» TASK ITEM:
In the records that follow, find each line with the word "pageCaps" and copy it.

···

-- ==== Sys2Proof/Machine/Reads.lean ====
section
/-! DEFINITION. What every register of every page reads as, and the resolution of a read request (R75, R78, R79, R84, R88, R89, R91;
Tables 3-2 to 3-8, 19-1 to 19-29, 20-1 to 20-26 and the page tables of chapters 4 to 18). -/
namespace Sys2Proof.Machine

/-! ## Page identity (R78, R510, R528) -/

/-- KIND of a page (Table 3-8); 0 is a reserved slot. -/
def pageKind : Loc → Nat
  | .fw p _ => if p ≤ 0x15 then p + 1 else 0
  | .oper p _ => [0x101, 0x102, 0x102, 0x102, 0x102, 0x103, 0x104, 0x105].getD p 0
  | .win _ p _ => if p ≤ 6 then 0x201 + p else 0
  | _ => 0
/-- PG_IDENT: every page of version 3.1 reports layout version 1.0. -/
def pageIdent (l : Loc) : Nat := if pageKind l = 0 then 0 else pageKind l * 65536 + 0x100
/-- PG_CAPS (Tables 19-9 to 19-29, 20-2); of an operator mailbox page, its channel number. -/
def pageCaps : Loc → Nat
  | .fw p _ => [0x1015, 32 * 2 ^ 24 + 64 * 2 ^ 16 + 2048, 0, 8 * 2 ^ 12 + 256, 2 ^ 16 + 16384, 7 * 2 ^ 8 + 16, 0x3FE, 32 * 2 ^ 8 + 8, 4,
                8192 * 2 ^ 16 + 66, 8, 32, 8192, 0, 0, 16384, 68, 16 * 2 ^ 8 + 16, 0, 4096, 0, 1024].getD p 0
  | .oper p _ => if 1 ≤ p ∧ p ≤ 4 then p - 1 else 0
  | _ => 0
/-- EMPTY Strongbox slots. -/
def slotsFree (s : State) : Nat := 256 - (s.sbox.slots.filter (fun c => decide (c.2.use ≠ 0))).length
/-- PG_STATUS: BOOT (Table 5-15e) and SBOX (R174). -/
def pageStatus (s : State) : Loc → Nat
  | .fw 2 _ => 4 * b2n s.boot.wakeStart + 2 * b2n s.boot.wakeMatch + b2n s.boot.armed
  | .fw 3 _ => 2 ^ 31 * b2n s.sbox.shutterFired + 2 ^ 30 * b2n s.sbox.rootSubst + 2 ^ 29 * b2n s.sbox.rootValid +
      2 ^ 28 * b2n s.sbox.podRootValid + slotsFree s
  | _ => 0
/-- A header register. -/
def headWord (s : State) (l : Loc) : Nat :=
  match pageKey l with
  | none => 0
  | some k =>
    let h := hdr s k
    match l.off with
    | 0x00 => pageIdent l
    | 0x04 => pageCaps l
    | 0x08 => h.ctrl.toNat
    | 0x0C => pageStatus s l
    | 0x10 => h.event.toNat
    | 0x14 => h.evmask.toNat
    | 0x18 => h.errinfo.toNat
    | 0x1C => b2n h.lock
    | _ => 0

/-! ## TOP and the pages that show its registers -/

/-- TOP_VERSION (Table 19-3): 3.1, the patch level and the strap. -/
def topVersion (s : State) : Nat := 3 * 2 ^ 24 + 2 ^ 16 + Config.patch.toNat * 2 ^ 8 + s.pins.integStrap.toNat
/-- TOP_STATE (Table 19-5). -/
def topState (s : State) : Nat :=
  2 ^ 31 * b2n s.sbox.shutterFired + 2 ^ 30 * b2n s.fuse.sensed.podKeyed + 2 ^ 29 * b2n s.fuse.sensed.kx2 +
  2 ^ 24 * s.fuse.sensed.lcs + 2 ^ 19 * b2n s.cores.standbyLost + 2 ^ 18 * b2n (s.cores.arrays ≠ 0xFFFF) +
  2 ^ 17 * b2n (s.cores.failed.getLsbD 2) + 2 ^ 16 * b2n (s.cores.failed.getLsbD 1) + 2 ^ 4 * s.cores.safeCause + s.block.num
/-- TOP_HALT (Table 19-6). -/
def topHalt (s : State) : Nat := (reg s 0x4C).toNat + s.pins.halt.toNat
/-- TOP_VT (Table 19-7); SLOWEST is reserved in O_TOP. -/
def topVt (s : State) (oper : Bool) : Nat :=
  s.tmp.tj.toNat * 2 ^ 24 + (if oper then 0 else s.tmp.slowest * 16) + s.tmp.band
def topWord (s : State) (o : Nat) : Nat :=
  match o with
  | 0x40 => topVersion s
  | 0x44 => s.pins.sitePresent.toNat * 2 ^ 16 + s.cores.arrays.toNat
  | 0x48 => topState s
  | 0x4C => topHalt s
  | 0x58 => topVt s false
  | 0x5C => s.cores.released.toNat / 2 * 2
  | 0x60 => presentCount s * 2 ^ 16 + faultedCount s
  | _ => 0

/-! ## FUSE, BOOT, SBOX -/

def fuseWord (s : State) (o : Nat) : Nat :=
  let f := s.fuse
  match o with
  | 0x40 => f.result * 2 ^ 28 + b2n f.busy * 2 ^ 27 + f.check.toNat * 2 ^ 16 + f.group * 2 ^ 8
  | 0x44 => f.row.toNat
  | 0x50 => f.interrupted * 2 ^ 24 + f.sensed.mismatch * 2 ^ 20 + b2n f.sensed.highSens * 2 ^ 19 + b2n f.sensed.integFail * 2 ^ 18 +
      f.sensed.corrected * 2 ^ 8 + f.sensed.failArea * 16
  | 0x54 => f.window
  | 0x58 => b2n f.sensed.redirInvalid * 2 ^ 31 + f.sensed.redirEntry * 2 ^ 24 + f.sensed.redirUsed
  | 0x5C => b2n f.sensed.unlockActive * 2 ^ 9 + b2n s.pins.critValid * 2 ^ 8 + f.sensed.lcs
  | _ => 0
def bootWord (s : State) (o : Nat) : Nat :=
  let b := s.boot
  match o with
  | 0x40 => b2n b.fast * 2 ^ 31 + b2n b.deferred * 2 ^ 30 + b2n b.hostWait * 2 ^ 29 + b.site * 2 ^ 16 + b.reason * 2 ^ 8 + b.step
  | 0x44 => b.bootNo * 2 ^ 16 + b.jnext
  | 0x48 => b.keyset * 2 ^ 8 + b.tried * 16 + b.src
  | 0x4C => b2n b.wdog * 2 ^ 31 + b.attempts
  | _ => 0
def sboxWord (s : State) (w : Who) (o : Nat) : Nat :=
  let q := sboxPort s w
  match o with
  | 0x40 => q.sel
  | 0x44 => q.attr.toNat
  | 0x48 => (slotOf s q.sel).attr.toNat
  | 0x4C => q.result * 2 ^ 28 + b2n q.busy * 2 ^ 27 + q.seq % 4096 * 2 ^ 8
  | 0x50 => q.derive.toNat
  | 0x5C => s.sbox.svn.toNat
  | 0x60 => b2n s.sbox.lockRoot + 2 * b2n s.sbox.lockFixed
  | o => if within o 0x100 0x130 then s.sbox.meas.toNat / 2 ^ (32 * ((o - 0x100) / 4)) % 2 ^ 32 else 0

/-! ## The engines and HMK -/

/-- Jobs of class `c` in a queue. -/
def classDepth (q : List (Nat × Nat)) (c : Nat) : Nat := (q.filter (fun e => decide (e.1 = c))).length
/-- DEPTH0 to DEPTH3 (Tables 7-6, 19-21). -/
def depths (q : List (Nat × Nat)) : Nat :=
  classDepth q 0 + classDepth q 1 * 2 ^ 5 + classDepth q 2 * 2 ^ 10 + classDepth q 3 * 2 ^ 15
def pkeWord (s : State) (o : Nat) : Nat :=
  let a := s.anvil
  let cls (j : Option PJob) : Nat := match j with | some x => x.cls | none => 0
  match o with
  | 0x40 => slotCount s * 2 ^ 23 + b2n a.latRes * 2 ^ 16 + a.words
  | 0x48 => b2n a.run.isSome * 2 ^ 31 + b2n a.susp.isSome * 2 ^ 30 + cls a.run * 2 ^ 28 + cls a.susp * 2 ^ 26 + depths a.queue
  | 0x4C => a.yields * 2 ^ 16 + a.maxStretch
  | _ => 0
/-- Jobs queued or running on a lane. -/
def laneDepth (s : State) (n : Nat) : Nat := (lane s n).queue.length + b2n (laneRuns s n)
def measWord (s : State) (o : Nat) : Nat :=
  match o with
  | 0x80 => listSum ((List.range 8).map (fun m => laneDepth s m * 16 ^ m))
  | 0x84 => listSum ((List.range 8).map (fun m => laneDepth s (m + 8) * 16 ^ m))
  | 0x88 => listSum ((List.range 16).map (fun n => b2n (lane s n).msg.isSome * 2 ^ n)) + deriveLanes s * 2 ^ 16
  | 0x8C => s.hash.err.toNat
  | _ => 0
def symWord (s : State) (o : Nat) : Nat :=
  match o with
  | 0x44 => depths s.aes.queue
  | 0x48 => s.rng.es * 2 ^ 30 + s.rng.intermittent * 2 ^ 16 + Nat.min 65535 (s.rng.genCount / 16)
  | 0x4C => s.rng.reseeds.toNat
  | _ => 0
def cvuWord (s : State) (o : Nat) : Nat :=
  if o = 0x40 then listSum ((List.range 8).map (fun u => (cvu s u).holder * 16 ^ u))
  else if within o 0x100 0x300 then
    let c := cvu s ((o - 0x100) / 0x40)
    match o % 0x40 with
    | 0x00 => c.poly.toNat
    | 0x04 => c.width
    | 0x08 => c.init.toNat
    | 0x0C => c.xorout.toNat
    | 0x10 => c.cfg.toNat
    | 0x14 => c.running.toNat
    | 0x28 => (cvuResult c).toNat
    | 0x2C => b2n c.busy * 2 ^ 31 + b2n c.memErr * 2 ^ 30
    | 0x30 => c.src.toNat
    | 0x34 => c.len.toNat
    | 0x38 => c.foldStep.toNat
    | _ => 0
  else 0
def hmkWord (s : State) (o : Nat) : Nat :=
  let p := hmkPlace s s.hmk.sel
  match o with
  | 0x40 => s.hmk.result * 2 ^ 28 + s.hmk.pid * 2 ^ 16
  | 0x44 => s.hmk.sel
  | 0x48 => b2n p.held * 2 ^ 31 + b2n p.assembling * 2 ^ 30 + b2n p.stale * 2 ^ 29 + p.state * 2 ^ 24 + p.gen * 2 ^ 16 + p.pid * 2 ^ 8
  | 0x4C => b2n p.ep * 2 ^ 16 + p.version
  | 0x58 => s.hmk.issued.toNat
  | 0x5C => s.hmk.staleCnt.toNat
  | _ => 0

···

» RESULT OF THE TASK:
def pageCaps : Loc → Nat
    | 0x04 => pageCaps l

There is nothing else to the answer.